[AIM OF THE TASK]
Your job with the data below is to output exactly the lines from the one holding "match s.slotImage l, s.servingPe l with" down to the one holding "def State.finalTotals (s", both included, and no others.

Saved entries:
■ ■ ■ ■ ■

-- ==== Sys2Proof/Machine/WadiOps.lean ====
section
/-! DEFINITION. Wadi: functions, shedding and restoring, restarts, candidates, proposals and quotas (file 06). -/

namespace Sys2Proof.Machine

/-- WADI_PERIOD.COUNT. -/
def State.period (s : State) : Nat := (s.reg WADI_PERIOD).toNat

/-- The rank of a slot (R355). -/
def State.slotRank (s : State) (l : Nat) : Nat := s.rd (WADI_SLOT_CFG l) WADI_SLOT_CFG_RANK

/-- The rank of a bus (R353) and of a sequencer (R354). -/
def State.busRank (s : State) (b : Nat) : Nat := bitsOf (s.reg WADI_RANK_MDB).toNat (4 * b + 3) (4 * b)
def State.seqRank (s : State) (q : Nat) : Nat := bitsOf (s.reg (WADI_RANK_PSQ (q / 8))).toNat (4 * (q % 8) + 3) (4 * (q % 8))

/-- The victim of a list of (rank, number): the lowest rank, among equals the highest number (R332). -/
def victimOf : List (Nat × Nat) → Option (Nat × Nat)
  | [] => none
  | x :: xs =>
    match victimOf xs with
    | none => some x
    | some y => if x.1 < y.1 ∨ (x.1 = y.1 ∧ y.2 < x.2) then some x else some y

/-! ## Functions (R338 to R343) -/

/-- The event group of the block whose work a function does. -/
def funcGroup (k : Nat) : Nat := if k = 3 then 5 else if k = 5 then 6 else 4

/-- A host has bound the EVT and CMD rings that a function uses (R340). -/
def State.funcRings (s : State) (k : Nat) : Bool :=
  (s.rings.any fun e => e.2.state == .active && s.ringType e.1 == 5 &&
      bitOf (s.rd (HIF_RING_BIND e.1) HIF_RING_BIND_BIND) (funcGroup k)) &&
    (s.rings.any fun e => e.2.state == .active && s.ringType e.1 == 3)

/-- The slot whose personality serves a function: the lowest that offers it (R340). -/
def State.hookSlot (s : State) (k : Nat) : Option (Fin 16) :=
  (List.finRange 16).find? fun l => match s.slotImage l with | some i => bitOf i.hooks k | none => false

/-- Functions that a personality serves (R339). -/
def byPersonality (k : Nat) : Bool := k == 0 || k == 4 || k == 5

/-- The hook word of a function, in the parameter block of the slot that serves it (R264, R339). -/
def State.writeHook (s : State) (k : Nat) (host : Bool) : State :=
  match s.hookSlot k with
  | none => s
  | some l =>
    match s.slotImage l, s.servingPe l with
    | some i, some n =>
      let pos := (s.slot l).caps.length + (i.hookList.takeWhile (· != k)).length
      s.dmemStore n (i.paramOff + 4 * pos) (leBytes 4 (b2n host))
    | _, _ => s

/-- The totals that a move of function 7 reports (R338). -/
def State.finalTotals (s : State) : List Nat :=
  ((List.range 16).map fun n => (List.range 8).map fun k => SMap.get (fun _ => 0) (s.mac n).totals k).flatten

/-- A function takes a mode at its switch point (R339); `by` is 0 for the host and 1 for Wadi. -/
def State.funcSet (s : State) (k : Nat) (host : Bool) (by_ : Nat) : State :=
  let s1 := ((s.wr (WADI_FUNC k) WADI_FUNC_CUR (b2n host)).wr (WADI_FUNC k) WADI_FUNC_FUNC_MODE (b2n host)).wr (WADI_FUNC k)
    WADI_FUNC_PENDING 0
  let s2 := if byPersonality k then s1.writeHook k host else s1
  s2.report 0x65 ([k, b2n host, by_, 0] ++ (if k = 7 ∧ host then s.finalTotals else []))

/-- A move is refused: FUNC_MODE returns to CUR (R340). -/
def State.funcRefuse (s : State) (k cause : Nat) : State :=
  let cur := s.rd (WADI_FUNC k) WADI_FUNC_CUR
  ((s.wr (WADI_FUNC k) WADI_FUNC_FUNC_MODE cur).wr (WADI_FUNC k) WADI_FUNC_PENDING 0).report 0x65 [k, cur, 2, cause]

/-- A move is asked for (R339, R340). Functions 6 and 7 move at once (R338). -/
def State.funcAsk (s : State) (k : Nat) (host : Bool) (by_ : Nat) : State :=
  if host && !s.funcRings k then s.funcRefuse k 1
  else if host && byPersonality k && (s.hookSlot k).isNone then s.funcRefuse k 2
  else if 6 ≤ k then s.funcSet k host by_
  else (s.wr (WADI_FUNC k) WADI_FUNC_FUNC_MODE (b2n host)).wr (WADI_FUNC k) WADI_FUNC_PENDING 1

/-- A function's slot is migrating (R341). -/
def State.funcMoving (s : State) (k : Nat) : Bool :=
  byPersonality k && (match s.pers.mig, s.hookSlot k with | some m, some l => m.slot == l | _, _ => false)

/-! ## Classes of units (R351, R352) -/

/-- Idle spares of each class that are not worn. -/
def State.idleSpares (s : State) (c : Nat) : Nat :=
  let fit := fun (k : Nat) (us : List Nat) => (us.filter fun u => !s.worn k u).length
  match c with
  | 0 => ((List.finRange 18).filter fun n => s.idlePe n && !s.worn kEngine n).length
  | 1 => fit kShared ((List.range 72).filter fun p => (s.bank false p).role == 1)
  | 2 => fit kBuffer ((List.range 52).filter fun p => (s.bank true p).role == 1)
  | 3 => fit kFct s.spareSubs
  | 4 => fit kPsq s.spareSeqs
  | 5 => fit kMdb s.spareCtrls
  | _ => 0

/-- A MAC is lost: its port is down and still part of the configuration (R336). -/
def State.macLost (s : State) (n : Nat) : Bool := s.flag (MAC_STAT n) MAC_STAT_PORT_DOWN && s.flag (MAC_CTRL n) MAC_CTRL_EN

/-- A host port is lost (R336, R450). In bonded operation port B is not there (R448). -/
def State.portLost (s : State) : Bool := s.portA.lost || (!s.bonded && s.portB.lost)

def State.seqShed (s : State) (q : Nat) : Bool := s.seqMap q == 0x3F

/-- A class has shed or lost units (R333, R336, R352). -/
def State.classOut (s : State) (c : Nat) : Bool :=
  match c with
  | 0 | 1 | 2 => (List.range 16).any fun l => (s.slot l).shed && (s.slot l).shedFor == c
  | 3 => s.rd SWC_FCT_STAT SWC_FCT_STAT_LOST != 0
  | 4 => (List.range 32).any s.seqShed
  | 5 => (List.range 8).any fun b => (s.bus b).shed
  | 6 => (List.range 16).any s.macLost
  | _ => s.portLost

/-- Shed work or a lost MAC or host port remains (R335, R336). -/
def State.outstanding (s : State) : Bool := [0, 1, 2, 4, 5, 6, 7].any s.classOut

/-- WADI_SHORT.SHED as the present losses have it. -/
def State.shedBits (s : State) : Nat := sumOf ((List.range 8).map fun c => b2n (s.classOut c) * 2 ^ c)

/-- Working units of a class and the logical units it serves: a class with fewer is short (R89). -/
def State.fewUnits (s : State) : Bool :=
  let banks := fun (b : Bool) => ((List.range (physBanks b)).filter fun p => (s.bank b p).role != 2).length
  decide ((s.pes.toList.filter fun e => e.state != .failed).length < 16) || decide (banks false < 64) || decide (banks true < 48) ||
    decide (18 - s.swc.subBad.length < 16) || decide (36 - s.psq.bad.length < 32) || decide (9 - s.ctrlBad.length < 8)

/-- A unit class is short (R83, R84). -/
def State.classShort (s : State) : Bool := s.fewUnits || s.outstanding

/-- Step 1 of R332: functions that may be moved go to host-assisted mode. -/
def State.shedFunctions (s : State) : State :=
  if s.wadi.step1 then s
  else
    let s0 := { s with wadi := { s.wadi with step1 := true } }
    (List.range 8).foldl (fun t k =>
      if t.flag (WADI_FUNC k) WADI_FUNC_SHED_OK && !t.funcHost k && !t.wadi.keepHw.contains k then
        let t1 := { t with wadi := { t.wadi with moved := t.wadi.moved ++ [k] } }
        t1.funcAsk k true 1
      else t) s0

/-! ## Shedding (R332 to R334) -/

/-- A slot is shed (R334); its engine is free. -/
def State.shedSlot (s : State) (l : Nat) (cls : Nat) (lostBank : Option Nat) : State :=
  let s0 := match s.pers.mig with | some m => if m.slot.val = l then s.migAbandon 4 else s | none => s
  let s1 := match s0.servingPe l with
    | some n =>
      let t := (s0.setReg (PE_IMG_ID n) 0).onPe n fun e => { e with slot := none }
      (t.peReset n false).peResetDone n
    | none => s0
  let s2 := ((s1.dropSlot l).setSlot l { s1.slot l with shed := true, shedFor := cls, lostBank := lostBank }).outageFrom (outSlot l)
  s2.report 0x63 [cls, l, s.slotRank l, match s.servingPe l with | some n => n.val | none => 31]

■ ■ ■ ■ ■

[OUTPUT FOR THIS TASK]
    match s.slotImage l, s.servingPe l with
    | some i, some n =>
      let pos := (s.slot l).caps.length + (i.hookList.takeWhile (· != k)).length
      s.dmemStore n (i.paramOff + 4 * pos) (leBytes 4 (b2n host))
    | _, _ => s

/-- The totals that a move of function 7 reports (R338). -/
def State.finalTotals (s : State) : List Nat :=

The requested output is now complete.